Implementation:Scikit learn Scikit learn NMF
| Knowledge Sources | |
|---|---|
| Domains | Dimensionality Reduction, Matrix Factorization |
| Last Updated | 2026-02-08 15:00 GMT |
Overview
Concrete tool for Non-Negative Matrix Factorization provided by scikit-learn.
Description
NMF (Non-Negative Matrix Factorization) finds two non-negative matrices W and H whose product approximates the non-negative input matrix X. The factorization is useful for dimensionality reduction, source separation, and topic extraction. The objective function combines a data fit term using beta-divergence (Frobenius norm by default) with L1 and L2 regularization on both the W and H matrices. The module also provides MiniBatchNMF for scalable online learning.
Usage
Use NMF when your data is non-negative and you want interpretable, parts-based representations. Common applications include topic modeling on term-frequency matrices, image feature extraction, audio source separation, and recommender systems where the non-negativity constraint leads to naturally additive and interpretable components.
Code Reference
Source Location
- Repository: scikit-learn
- File: sklearn/decomposition/_nmf.py
Signature
class NMF(_BaseNMF):
def __init__(
self,
n_components="auto",
*,
init=None,
solver="cd",
beta_loss="frobenius",
tol=1e-4,
max_iter=200,
random_state=None,
alpha_W=0.0,
alpha_H="same",
l1_ratio=0.0,
verbose=0,
shuffle=False,
):
Import
from sklearn.decomposition import NMF
I/O Contract
Inputs
| Name | Type | Required | Description |
|---|---|---|---|
| n_components | int or 'auto' | No | Number of components.
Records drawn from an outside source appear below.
-- ==== Sys2Proof/Machine/Pitch.lean ====
section
/-! DEFINITION. The pitch function (R180, R188, R189). -/

namespace Sys2Proof.Machine

/-- `e` of R180: how many octaves key `k` lies above key 69; `k − 69` is exact integer arithmetic (R189). -/
def octaves (k : Int) : F := fdiv (i2f (k - refKey)) semitones

/-- `PITCH(k)` (R180), evaluated left to right: the product with 440 first, then the division by SR. -/
@[irreducible] def pitch (c : Cfg) (k : Int) : F := fdiv (fmul refPitch (exp2 c.exp2 (octaves k))) c.sr

end Sys2Proof.Machine
end

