-- ==== Sys2Proof/Certificates/Slice0/Obligations.lean ====
section
/-! DEFINITION. The statements for the provers. Each says in its docstring which sentence of the spec it formalises.

None of them rests on a value of `State.host` at reset or of an opaque function of Config beyond the properties of R15 and R16. -/

open Sys2Proof Sys2Proof.Machine

/-! ### The value set F and its primitives (00_scope.md section 5.1) -/

/-- R73: bit 63 is the sign, bits 62..52 the biased exponent, bits 51..0 the fraction of a value of F.
That every pattern with exponent 2047 and a nonzero fraction is one and the same NaN is the model's reading of R12 (DEDUCED, log 1). -/
def Obligations.PatternsStandForTheirValues : Prop :=
  ∀ (sgn : BitVec 1) (ex : BitVec 11) (fr : BitVec 52),
    let x := F.ofBits (sgn ++ ex ++ fr)
    let mag : Nat := if ex.toNat = 0 then fr.toNat else (2 ^ 52 + fr.toNat) * 2 ^ (ex.toNat - 1)
    (ex.toNat < 2047 → x.finite = true ∧ x.units = (if sgn = 1 then -(mag : Int) else mag) ∧ x.sign = (sgn = 1 : Bool)) ∧
      (ex.toNat = 2047 → x = if fr = 0 then .inf (sgn = 1 : Bool) else .nan)

/-- R13: `fadd` is the correctly rounded sum; a pattern past the largest finite one is an overflow, as in IEEE 754. -/
def Obligations.SumIsCorrectlyRounded : Prop :=
  ∀ a b : F, a.finite = true → b.finite = true → a.units + b.units ≠ 0 →
    ∃ p : Nat, nearestPattern (a.units + b.units).natAbs 1 p ∧
      ((p < infMag → (fadd a b).finite = true ∧
          (fadd a b).units = if a.units + b.units < 0 then -(magUnits p : Int) else magUnits p) ∧
        (infMag ≤ p → fadd a b = .inf (decide (a.units + b.units < 0))))

/-- R13: `fmul` is the correctly rounded product, its sign the exclusive-or of the operands' signs. -/
def Obligations.ProductIsCorrectlyRounded : Prop :=
  ∀ a b : F, a.finite = true → b.finite = true →
    ∃ p : Nat, nearestPattern (a.units.natAbs * b.units.natAbs) unitsOne p ∧
      ((p < infMag → (fmul a b).finite = true ∧ (fmul a b).sign = (a.sign != b.sign) ∧ (fmul a b).units.natAbs = magUnits p) ∧
        (infMag ≤ p → fmul a b = .inf (a.sign != b.sign)))

/-- R13: `fdiv` is the correctly rounded quotient, its sign the exclusive-or of the operands' signs. -/
def Obligations.QuotientIsCorrectlyRounded : Prop :=
  ∀ a b : F, a.finite = true → b.finite = true → b.units ≠ 0 →
    ∃ p : Nat, nearestPattern (a.units.natAbs * unitsOne) b.units.natAbs p ∧
      ((p < infMag → (fdiv a b).finite = true ∧ (fdiv a b).sign = (a.sign != b.sign) ∧ (fdiv a b).units.natAbs = magUnits p) ∧
        (infMag ≤ p → fdiv a b = .inf (a.sign != b.sign)))

/-- R13: `ffloor(a)` is the largest integral value not greater than `a`; zeros, infinities and NaN are kept. -/
def Obligations.FloorIsLargestIntegralBelow : Prop :=
  (∀ a : F, a.finite = true → (ffloor a).finite = true ∧
      (ffloor a).units % (unitsOne : Int) = 0 ∧ (ffloor a).units ≤ a.units ∧ a.units < (ffloor a).units + unitsOne) ∧
    (∀ s : Bool, ffloor (F.zeroOf s) = F.zeroOf s) ∧ (∀ a : F, a.finite = false → ffloor a = a)

/-- R13: `i2f(n)` is exact for |n| < 2^53. -/
def Obligations.IntegersConvertExactly : Prop :=
  ∀ n : Int, n.natAbs < 2 ^ 53 → (i2f n).finite = true ∧ (i2f n).units = n * unitsOne ∧ (i2f n ≠ F.zeroOf true)

/-- R13, the last item: the signs of zero sums and zero products.
The other results for zeros and the results for non-finite operands (R144 items 3 and 4 and R116 item 2 among them) are those of IEEE 754,
which R13 only names: the model's choice there is log 2 (PRESUMED). -/
def Obligations.ZeroAndNonFiniteOperands : Prop :=
  (fadd F.zero (F.zeroOf true) = F.zero ∧ fadd (F.zeroOf true) F.zero = F.zero ∧ (∀ s : Bool, fadd (F.zeroOf s) (F.zeroOf s) = F.zeroOf s) ∧
      ∀ x : F, x.finite = true → x.units ≠ 0 → fadd x x.neg = F.zero) ∧
    (∀ (s : Bool) (x : F), x.finite = true →
      fmul (F.zeroOf s) x = F.zeroOf (s != x.sign) ∧ fmul x (F.zeroOf s) = F.zeroOf (x.sign != s)) ∧
    (∀ (s : Bool) (x : F), x.finite = true → fadd (.inf s) x = .inf s ∧ fadd x (.inf s) = .inf s) ∧
    (∀ s : Bool, fadd (.inf s) (.inf s) = .inf s ∧ fadd (.inf s) (.inf !s) = .nan) ∧
    (∀ s t : Bool, fmul (F.zeroOf s) (.inf t) = .nan ∧ fmul (.inf t) (F.zeroOf s) = .nan ∧ fmul (.inf s) (.inf t) = .inf (s != t)) ∧
    (∀ (s : Bool) (x : F), x.finite = true → x.units ≠ 0 →
      fmul (.inf s) x = .inf (s != x.sign) ∧ fmul x (.inf s) = .inf (x.sign != s) ∧ fdiv x (F.zeroOf s) = .inf (x.sign != s)) ∧
    (∀ (s : Bool) (x : F), x.finite = true → fdiv (.inf s) x = .inf (s != x.sign) ∧ fdiv x (.inf s) = F.zeroOf (x.sign != s)) ∧
    (∀ s t : Bool, fdiv (F.zeroOf s) (F.zeroOf t) = .nan ∧ fdiv (.inf s) (.inf t) = .nan) ∧
    ∀ x : F, fadd .nan x = .nan ∧ fadd x .nan = .nan ∧ fmul .nan x = .nan ∧ fmul x .nan = .nan ∧ fdiv .nan x = .nan ∧ fdiv x .nan = .nan

/-- R15: every SINTURN a configuration can name has S1, S1b, S2 and S3. That every number names an admissible one is a DESIGN CHOICE (log 3). -/
def Obligations.SinturnHasItsProperties : Prop :=
  ∀ id : Nat,
    (∀ x : F, x.finite = true → x.abs.le (pow2 1020) = true →
        (sinturn id x).finite = true ∧ (sinturn id x).abs.le F.one = true) ∧
      (∀ x : F, x.finite = true → (pow2 1020).lt x.abs = true →
        sinturn id x = .nan ∨ ((sinturn id x).finite = true ∧ (sinturn id x).abs.le F.one = true)) ∧
      (∀ x : F, x.finite = false → sinturn id x = .nan) ∧ sinturn id F.zero = F.zero

/-- R16: every EXP2 a configuration can name has E1, E2 and E3. That every number names an admissible one is a DESIGN CHOICE (log 4). -/
def Obligations.Exp2HasItsProperties : Prop :=
  ∀ id : Nat,
    (∀ n : Int, -1022 ≤ n → n ≤ 1023 →
        (exp2 id (i2f n)).finite = true ∧ (exp2 id (i2f n)).units = 2 ^ (n + 1074).toNat) ∧
      (∀ x : F, x.finite = true → (i2f (-1022)).le x = true → x.le (i2f 1023) = true →
        (exp2 id x).finite = true ∧ F.zero.lt (exp2 id x) = true) ∧
      (∀ x y : F, (i2f (-1022)).le x = true → y.le (i2f 1023) = true → x.le y = true →
        (exp2 id x).le (exp2 id y) = true)

/-! ### Encoding (30_encoding.md) -/

/-- R90: OP in bits 31..24, RSV in bits 23..16, KEY in bits 15..0 of the word. -/
def Obligations.CommandWordHasItsFields : Prop :=
  ∀ (op rsv : BitVec 8) (key : Key),
    (cmdWord op rsv key).toNat = op.toNat * 2 ^ 24 + rsv.toNat * 2 ^ 16 + key.toNat

/-- R94, R91, R92: every word decodes to exactly one command, by OP, with KEY as a two's complement operand. -/
def Obligations.DecodingReadsOpAndKey : Prop :=
  ∀ w : Word,
    let op : Nat := w.toNat / 2 ^ 24
    let field : Nat := w.toNat % 2 ^ 16
    let k : Int := if field < 2 ^ 15 then (field : Int) else (field : Int) - 2 ^ 16
    (op = 0 → decode w = .nop) ∧
      (op = 1 → ∃ key, decode w = .noteOn key ∧ keyInt key = k) ∧
      (op = 2 → ∃ key, decode w = .noteOff key ∧ keyInt key = k) ∧
      (3 ≤ op → ∃ u, decode w = .unknown u ∧ u.toNat = op)

/-- R93: a word whose RSV is nonzero executes exactly as the same word with RSV = 0. -/
def Obligations.ReservedFieldIsIgnored : Prop :=
  ∀ (op rsv : BitVec 8) (key : Key) (s : State),
    exec (decode (cmdWord op rsv key)) s = exec (decode (cmdWord op 0 key)) s

/-- R90 to R94: decoding an encoded well-formed command gives it back, with every operand. -/
def Obligations.DecodeOfEncodeIsTheCommand : Prop :=
  ∀ i : Instr, i.wf = true → decode (encode i) = i

/-- 30_encoding.md section 3: its 14 encoded examples, in the order of its table; then the decoding vectors DC2, DC5, DC8 and DC10. -/
def Obligations.EncodedExamplesDecode : Prop :=
  (decode 0x00000000 = .nop ∧ decode 0x01000045 = .noteOn 69 ∧ decode 0x01000051 = .noteOn 81 ∧ decode 0x0100003C = .noteOn 60 ∧
      decode 0x01000040 = .noteOn 64 ∧ decode 0x01000000 = .noteOn 0 ∧ decode 0x0100007F = .noteOn 127 ∧
      decode 0x0100FFF4 = .noteOn (-12) ∧ decode 0x0100008C = .noteOn 140 ∧ decode 0x0200003C = .noteOff 60 ∧
      decode 0x0200003D = .noteOff 61 ∧ decode 0x02000045 = .noteOff 69 ∧ decode 0x01AB0045 = .noteOn 69 ∧
      decode 0x7F000045 = .unknown 0x7F) ∧
    decode 0x00FF1234 = .nop ∧ decode 0x01008000 = .noteOn (-32768) ∧ decode 0x0255003C = .noteOff 60 ∧
    decode 0xFFFFFFFF = .unknown 0xFF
If 'auto', inferred from W or H shapes (default='auto'). |
| init | str | No | Initialization method: 'random', 'nndsvd', 'nndsvda', 'nndsvdar', or 'custom'. |
| solver | str | No | Numerical solver: 'cd' (coordinate descent) or 'mu' (multiplicative update) (default='cd'). |
| beta_loss | str or float | No | Beta divergence loss: 'frobenius', 'kullback-leibler', 'itakura-saito', or float (default='frobenius'). |
| tol | float | No | Stopping tolerance (default=1e-4). |
| max_iter | int | No | Maximum number of iterations (default=200). |
| random_state | int or RandomState | No | Random state for reproducibility. |
| alpha_W | float | No | Regularization constant for W (default=0.0). |
| alpha_H | float or str | No | Regularization constant for H. 'same' uses alpha_W value (default='same'). |
| l1_ratio | float | No | Ratio of L1 vs L2 regularization, in [0, 1] (default=0.0). |
| shuffle | bool | No | Whether to shuffle data in coordinate descent solver (default=False). |
Outputs
| Name | Type | Description |
|---|---|---|
| components_ | ndarray of shape (n_components, n_features) | Factorization matrix H (the dictionary/components). |
| n_components_ | int | The number of components, validated against input. |
| reconstruction_err_ | float | Frobenius norm of the difference between X and WH. |
| n_iter_ | int | Actual number of iterations. |
| n_features_in_ | int | Number of features seen during fit. |
Usage Examples
Basic Usage
import numpy as np
from sklearn.decomposition import NMF
X = np.array([[1, 1, 2], [2, 1, 0], [0, 2, 1], [1, 0, 2]], dtype=float)
nmf = NMF(n_components=2, init='random', random_state=0)
W = nmf.fit_transform(X)
H = nmf.components_
print(W.shape) # (4, 2)
print(H.shape) # (2, 3)
print(nmf.reconstruction_err_)